Every line of the records below from the line with "if fired = [] then s" up to and including the line with "else State.evt 0xE0" must be reproduced exactly, and no line outside that range.

(Source data)
<<<<

-- ==== Sys2Proof/Machine/Hamper.lean ====
section
/-! DEFINITION. The rule engine of Hamper (16_housekeeping_and_monitoring.md, R483 to R489). -/
namespace Sys2Proof.Machine

/-! ## Evaluation (R483, R484) -/

/-- R483, R484: rule `r` is valid and the present mode is one it names. -/
def ruleLive (s : State) (r : Nat) : Bool :=
  s.curOn (F.HMP_RULE_CFG_en r) && s.curOn (if s.mode = 0 then F.HMP_RULE_CFG_in_dormant r else F.HMP_RULE_CFG_in_awake r)

/-- R484: rule `r` reaches FIRED. -/
def ruleFire (r : Nat) (s : State) : State :=
  (ruleGo r 2 (s.g (F.HMP_RULE_STAT_count r)) s).bump (F.HMP_RULE_STAT_entries r) 1

/-- R484: one evaluation of rule `r`; answers whether it has reached FIRED. -/
def ruleEval (r : Nat) (cond release : Bool) (s : State) : Bool × State :=
  let n := s.g (F.HMP_RULE_STAT_count r)
  let persist := s.cur (F.HMP_RULE_CFG_persist r)
  match s.g (F.HMP_RULE_STAT_state r) with
  | 0 =>
    if !cond then (false, s)
    else if persist ≤ 1 then (true, ruleFire r s)
    else (false, ruleGo r 1 1 s)
  | 1 =>
    if !cond then (false, ruleGo r 0 0 s)
    else if persist ≤ n + 1 then (true, ruleFire r s)
    else (false, ruleGo r 1 (n + 1) s)
  | _ => (false, if release then ruleGo r 0 n s else s)

/-- Evaluates the rules of a list by their conditions and releases; answers those that have reached FIRED. -/
def rulesEval (cond : Nat → Bool × Bool) : List Nat → State → List Nat × State
  | [], s => ([], s)
  | r :: rs, s =>
    let (hit, s) := ruleEval r (cond r).1 (cond r).2 s
    let (fired, s) := rulesEval cond rs s
    (if hit then r :: fired else fired, s)

/-! ## Actions (R485 to R488) -/

/-- R485: rule `r` in force has action bit `b`. -/
def ruleAct (s : State) (b r : Nat) : Bool := (s.cur (F.HMP_RULE_CFG_actions r)).testBit b

/-- R488: rule `r` adds a rule-log entry, delivered to the event log at once while that runs. -/
def ruleLog (f : Int) (r : Nat) (s : State) : State :=
  if 32 ≤ s.hmpLog.length then State.evt 0xE0 4 (s.bump F.HMP_LOG_CTRL_dropped 1)
  else
    let w0 := r * 2 ^ 27 + s.cur (F.HMP_RULE_CFG_src r) * 2 ^ 25 + s.cur (F.HMP_RULE_CFG_index r) * 2 ^ 19 +
      s.cur (F.HMP_RULE_CFG_actions r)
    let runs := s.logRuns
    let entry : RuleLog := { w0 := w0, f := unsigned 24 f, time := s.now, waits := !runs }
    let log := s.hmpLog ++ [entry]
    let s := { s with hmpLog := log }.setF F.HMP_LOG_CTRL_held log.length
    s.logPlain 0xE2 r 3 (unsigned 24 f)

/-- R486: Hamper powers down engine `le`: in DORMANT its bit alone is set. -/
def powerDown (le : Nat) (s : State) : State :=
  let s := if le = 0 then s.setB F.HMP_PD_le0 true else s.setB F.HMP_PD_le1 true
  let s := State.evt 0xE0 (2 + le) s
  if s.mode = 0 ∨ s.dev.held then s
  else
    let s := commitCancel (lep le 0x10) (s.setB (F.LE_TX_PLAN_STAT_timed_pending le) false)
    engineOff le s

/-- R485: the rules that reached FIRED in one evaluation take their actions: log, alarm, zeroise, power down, wake. -/
def ruleActions (f : Int) (fired : List Nat) (s : State) : State :=
  if fired = [] then s
  else
    let has (b : Nat) : List Nat := fired.filter (ruleAct s b)
    let logs := has 5
    let alarms := has 1
    let zero := (has 4).isEmpty
    let down0 := (has 2).isEmpty
    let down1 := (has 3).isEmpty
    let wakes := has 0
    let s := (State.evt 0xE0 0 s).forEach logs (ruleLog f)
    let s := if alarms = [] then s
      else State.evt 0xE0 1 (s.setF F.HMP_ALARM_alarm (alarms.foldl (fun v r => v ||| 2 ^ r) (s.g F.HMP_ALARM_alarm)))
    let s := if !zero && sensorOn s 6 then tamperTrip 6 0 s else s
    let s := if down0 then s else powerDown 0 s
    let s := if down1 then s else powerDown 1 s
    match wakes with
    | [] => s
    | r :: _ => dormantWake 1 r s

/-- R483, R484: the filtered value `f` of channel `tag` goes to the rules that read it. -/
def rulesThermos (tag : Nat) (f : Int) (s : State) : State :=
  let cond (r : Nat) : Bool × Bool :=
    let thr := lookI s.inForce (F.HMP_RULE_THR_thr r)
    let hyst : Int := s.cur (F.HMP_RULE_HYST_hyst r)
    if s.curOn (F.HMP_RULE_CFG_below r) then (decide (f < thr), decide (thr + hyst ≤ f))
    else (decide (thr < f), decide (f ≤ thr - hyst))
  let rules := (List.range 32).filter fun r => ruleReads s.inForce r tag && ruleLive s r
  let (fired, s) := rulesEval cond rules s
  ruleActions f fired s

/-- R483, R484: every 1 ms, the tamper bits and the alert balls (`alerts`: bit n for a low UBH_ALERT_N of engine n). -/
def rulesTick (alerts : Nat) (s : State) : State :=
  let cond (r : Nat) : Bool × Bool :=
    let i := s.cur (F.HMP_RULE_CFG_index r)
    let c := if s.cur (F.HMP_RULE_CFG_src r) = 1 then (s.g F.TMP_STAT_raw).testBit i else alerts.testBit i
    (c, !c)
  let rules := (List.range 32).filter fun r =>
    ruleLive s r && (s.cur (F.HMP_RULE_CFG_src r) == 1 || s.cur (F.HMP_RULE_CFG_src r) == 2)
  let (fired, s) := rulesEval cond rules s
  ruleActions 0 fired s

/-! ## Registers (R485, R486, R488) -/

/-- R485: a write of HMP_ALARM: a bit of a FIRED rule stays. -/
def alarmWrite (v : Nat) (s : State) : State :=
  let clear := (List.range 32).filter fun r => v.testBit r && s.g (F.HMP_RULE_STAT_state r) != 2
  s.setF F.HMP_ALARM_alarm (clear.foldl (fun a r => if a.testBit r then a - 2 ^ r else a) (s.g F.HMP_ALARM_alarm))

/-- R488: HMP_LOG_CTRL.pop: the oldest entry moves into HMP_LOG_0 to HMP_LOG_3. -/
def logPop (s : State) : State :=
  match s.hmpLog with
  | [] => s
  | l :: rest =>
    let s := { s with hmpLog := rest }.setF F.HMP_LOG_CTRL_held rest.length
    (((s.setF (F.HMP_LOG_bits 0) l.w0).setF (F.HMP_LOG_bits 1) l.f).setF (F.HMP_LOG_bits 2) l.time).setF
      (F.HMP_LOG_bits 3) (l.time / 2 ^ 32)

/-- R488: a write of HMP_SEAL. -/
def sealWrite (m : Master) (v : Nat) (s : State) : State :=
  if m ≠ .mgmt then s.refuse (mcode m) .denied 0xE004C
  else if v.testBit 0 then sealSet true s else s

/-- HMP_SEAL -/
def execHmpSeal (m : Master) (s : State) : Host.Outcome State Fault Refusal := .next (s.goWrite m 0xE004C true (sealWrite m 1))

/-- HMP_LOG_POP -/
def execHmpLogPop (m : Master) (s : State) : Host.Outcome State Fault Refusal := .next (s.goWrite m 0xE2040 true logPop)

end Sys2Proof.Machine
end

>>>>

> _ANSWER FOR THIS EXERCISE_
  if fired = [] then s
  else
    let has (b : Nat) : List Nat := fired.filter (ruleAct s b)
    let logs := has 5
    let alarms := has 1
    let zero := (has 4).isEmpty
    let down0 := (has 2).isEmpty
    let down1 := (has 3).isEmpty
    let wakes := has 0
    let s := (State.evt 0xE0 0 s).forEach logs (ruleLog f)
    let s := if alarms = [] then s
      else State.evt 0xE0 1 (s.setF F.HMP_ALARM_alarm (alarms.foldl (fun v r => v ||| 2 ^ r) (s.g F.HMP_ALARM_alarm)))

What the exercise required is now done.